Hey all, It's been awhile since I've posted a thread here but now I've run into another problem I'd like someone to shake a stick at, it has me stumped.

My brother and I recently broke out Command and Conquer Generals : Zero Hour. When we try to play on a LAN, a few seconds after we start we get this problem.










After doing some research on-line, none of the solutions i came across helped the problem.

-Yes, we have the newest patch 1.04
-Neither of us have modified any of the files
-We have legit versions of Generals and Zero Hour, neither are Deluxe or TFD, they're the old school versions
-I do, play a mod, Shockwave. However, what I did was install shockwave to its own folder, and then copy Zero Hour into that folder. So I have a seperate Zero Hour folder, and mod folder. So this isn't causing the problem
-I even went as far as delete the zero hour information after playing ShockWave in MyDocuments

So we are pretty stumped and could use some assistance.


----------



## JMan2613 (Jun 24, 2008)

hmm i'm have you tried through Hamachi or are you on a LAN through a router.

if through a router try hamachi or an ethernet cable a Straight through one I think but cables aren't my speciality ADSL Systems are.

Try reinstalling game. Sounds basic but the basic remedies usually work best.

and btw if you do get it working may I join or is it family only


----------



## Stykyz (Mar 13, 2008)

You may join once we get it working. Always looking for players =D. We've tried re installing the game, and it was a no go. We're doing it through a LAN, with a netgear router.



Oh : Just on a side note, we can't even play EA On-Line.
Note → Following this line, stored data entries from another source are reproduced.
/-- CFR_THRESH takes effect at a symbol boundary of numerology `mu`, on the streams whose lowest-numbered transmit channel
has it (R397). -/
def takeThresh (mu : Nat) (s : State) : State :=
  if !s.leadDue (symStart mu (s.time.symNow mu)) 0 then s else
  let cs := s.chans bankCfgEff true
  (List.range 32).foldl (fun (s : State) i =>
    match cs.find? fun c => c.2.stream == i with
    | some c =>
      if c.2.mu = mu then s.setTxStream i { s.txStream i with t := bits (s.reg Reg.DFE_CFR_THRESH).toNat 15 0 } else s
    | none => s) s

/-! ## Chirp receiver (R394 to R396) -/

/-- The bin of the largest power, the lowest of equal ones, with its power. -/
def largestBin (bins : List Word) : Nat × Word :=
  bins.zipIdx.foldl (fun (a : Nat × Word) x => if (laneFp a.2).1.lt (laneFp x.1).1 then (x.2, x.1) else a) (0, bins.getD 0 0)

/-- The peak-to-mean test of a window: bin, peak, mean, hit (R395). -/
def chirpTest (sf thresh : Nat) (bins : List Word) : Nat × Word × Word × Bool :=
  let b := largestBin bins
  let p := (laneFp b.2).1
  let rest := (Dy.sum (bins.map fun w => (laneFp w).1)).add p.neg
  let m := if rest.m = 0 then (0 : Word) else (fp32Of false false (dyDiv rest ⟨(2 ^ sf - 1 : Nat), 0⟩)).1
  let lim := (laneFp (fp32Of false false ((e5m3 thresh).mul (laneFp m).1)).1).1
  (b.1, b.2, m, lim.le p)

/-- TIME.NS32 of a channel sample: the aligning SYSREF edge plus the sample's place at 4 x 120 kHz x 2^BW (DEDUCED,
assumption 23). -/
def chirpTime (s : State) (bw n : Nat) : Word :=
  s.dfe.rx.edge + BitVec.ofNat 32 (n * 1000000 / (480 * 2 ^ bw))

/-- Window `w` of a chirp channel for a spreading factor: 2^SF samples taken at every fourth channel sample, once they have come. -/
def chirpWindow (s : State) (ch sf w : Nat) : Option (List Cplx) :=
  let c := tget (fun _ => ChirpChan.reset) s.dfe.chirpChans ch
  let first := c.m - c.fourth.length
  if first ≤ w * 2 ^ sf ∧ (w + 1) * 2 ^ sf ≤ c.m then some ((c.fourth.drop (w * 2 ^ sf - first)).take (2 ^ sf)) else none

/-- The next window of a chirp channel for spreading factor 5 + `f`. -/
def chirp (ch f : Nat) (s : State) : State :=
  let r := s.chirpRec ch
  let sf := f + 5
  let c := tget (fun _ => ChirpSt.reset) s.dfe.chirp (ch * 8 + f)
  match s.chirpWindow ch sf c.win with
  | none => s
  | some xs =>
    if !(s.dfe.rx.aligned && r.valid && bitOf r.sfMask f) then s else
    let bins := (List.range (2 ^ sf)).map fun k => (Config.chirpPower sf (pairsOf xs)).getD k 0
    let t := chirpTest sf r.thresh bins
    let n := 2 ^ sf
    let near := decide (min ((t.1 + n - c.binPrev) % n) ((c.binPrev + n - t.1) % n) ≤ 1)
    let run := if t.2.2.2 then (if near && c.hitPrev then c.run + 1 else 1) else 0
    let detect := run == r.preMin && c.hold == 0
    let c' : ChirpSt := ⟨run, t.2.2.2, t.1, if detect then r.holdoff else c.hold - 1, c.win + 1⟩
    let s := s.onDfe fun d => { d with chirp := tset d.chirp (ch * 8 + f) c' }
    if detect then
      let first := (c.win + 1 - run) * 4 * n % 2 ^ 48
      let place := tget (fun _ => 0) s.dfe.place ch
      let seq := tget (fun _ => 0) s.dfe.seq ch
      let e := leBytes 6 first ++ [BitVec.ofNat 8 ch, BitVec.ofNat 8 sf] ++ leBytes 2 t.1 ++ [BitVec.ofNat 8 r.preMin, 0]
        ++ leBytes 4 (s.chirpTime r.bw first).toNat ++ leBytes 4 t.2.1.toNat ++ leBytes 4 t.2.2.1.toNat ++ leBytes 2 seq
        ++ List.replicate 6 0
      let w := writeG reqDfe 0 32 s (r.desc + place * 32) e
      let s := if w.2 then w.1 else w.1.event Reg.DFE_STATUS Ev.DFE_HOLE
      let s := s.onDfe fun d => { d with
        place := tset d.place ch ((place + 1) % max 1 r.descN)
        seq := tset d.seq ch ((seq + 1) % 65536) }
      (s.count Reg.DFE_CSS_DET_CNT 1).event Reg.DFE_STATUS Ev.DFE_CSS_DET
    else s

end State

/-! ## The commands -/

/-- SYSREF_EDGE (R366 to R368): `offCycles` is the edge's distance from the LEMC grid in 983.04 MHz cycles. -/
def execSysrefEdge (tx : Bool) (offCycles : Nat) (s : State) : Host.Outcome State Fault Refusal := s.run (State.sysref tx offCycles)

/-- RX_MULTIBLOCK (R370). -/
def execRxMultiblock (lane : Fin 12) (crcOk : Bool) (s : State) : Host.Outcome State Fault Refusal :=
  s.run (State.multiblock lane.val crcOk)

/-- LANE_SYNC_LOSS (R370). -/
def execLaneSyncLoss (lane : Fin 12) (s : State) : Host.Outcome State Fault Refusal := s.run (State.laneLost lane.val)

/-- AGC_BLOCK (R381): the block's raw samples with their over-range indicators. -/
def execAgcBlock (stream : Fin 32) (block : List (Int × Int × Bool)) (s : State) : Host.Outcome State Fault Refusal :=
  s.run (State.agc stream.val block)

/-- FFT_DRAIN (R377 to R380). -/
def execFftDrain (channel : Fin 64) (sym : SymId) (s : State) : Host.Outcome State Fault Refusal := s.run (State.drain channel.val sym)

/-- IFFT_START (R385, R386). -/
def execIfftStart (carrier : Fin 16) (sym : SymId) (s : State) : Host.Outcome State Fault Refusal := s.run (State.ifft carrier.val sym)

/-- CFR_BLOCK (R388); in the spillway state the stream sends zero codes (R392). -/
def execCfrBlock (stream : Fin 32) (s : State) : Host.Outcome State Fault Refusal :=
  s.runAny fun s =>
    if s.awake then (State.cfr stream.val s).settle
    else if s.mode == .spill && s.dfe.tx.on then s.emit (.samples stream.val (List.replicate 64 ⟨0, 0⟩)) else s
When we try to join a game, we get teh same problem.


----------



## JMan2613 (Jun 24, 2008)

Any luck with hamachi ??

www.hamachi.cc I can see from you screenshot the problem is with losing sync to each other and I used to have a netgear which did that just out of curiosity what model is it if possible to find out.


----------



## Stykyz (Mar 13, 2008)

This is what it looks like, I can't find the orignial box though.


----------



## JMan2613 (Jun 24, 2008)

I can see its a RANGEMax these are known to be pretty good with LAN. I'm sorry to seem like im forcing this on you but have you tried Hamachi but its one of the fast running out solutions I can offer


----------



## Stykyz (Mar 13, 2008)

I've used hamachi in the past, I could give it a go.


----------



## JMan2613 (Jun 24, 2008)

Grreat as my friend Tony would say, yes I said Tony lol

www.hamachi.cc to download

post here when you've downloaded hamachi and I'll try to instruct you as great possible


----------



## max-man100 (Aug 13, 2008)

it might just b a faulty internet connection


----------



## Couriant (Mar 26, 2002)

if the computers are close together, I would recommend using a crossover between the two machines directly, eliminating any other possible hardware issues.

Other than that, I found this:

http://support.ea.com/cgi-bin/ea.cf...WFyY2hfdGV4dD1taXNtYXRjaA**&p_li=&p_topview=1


----------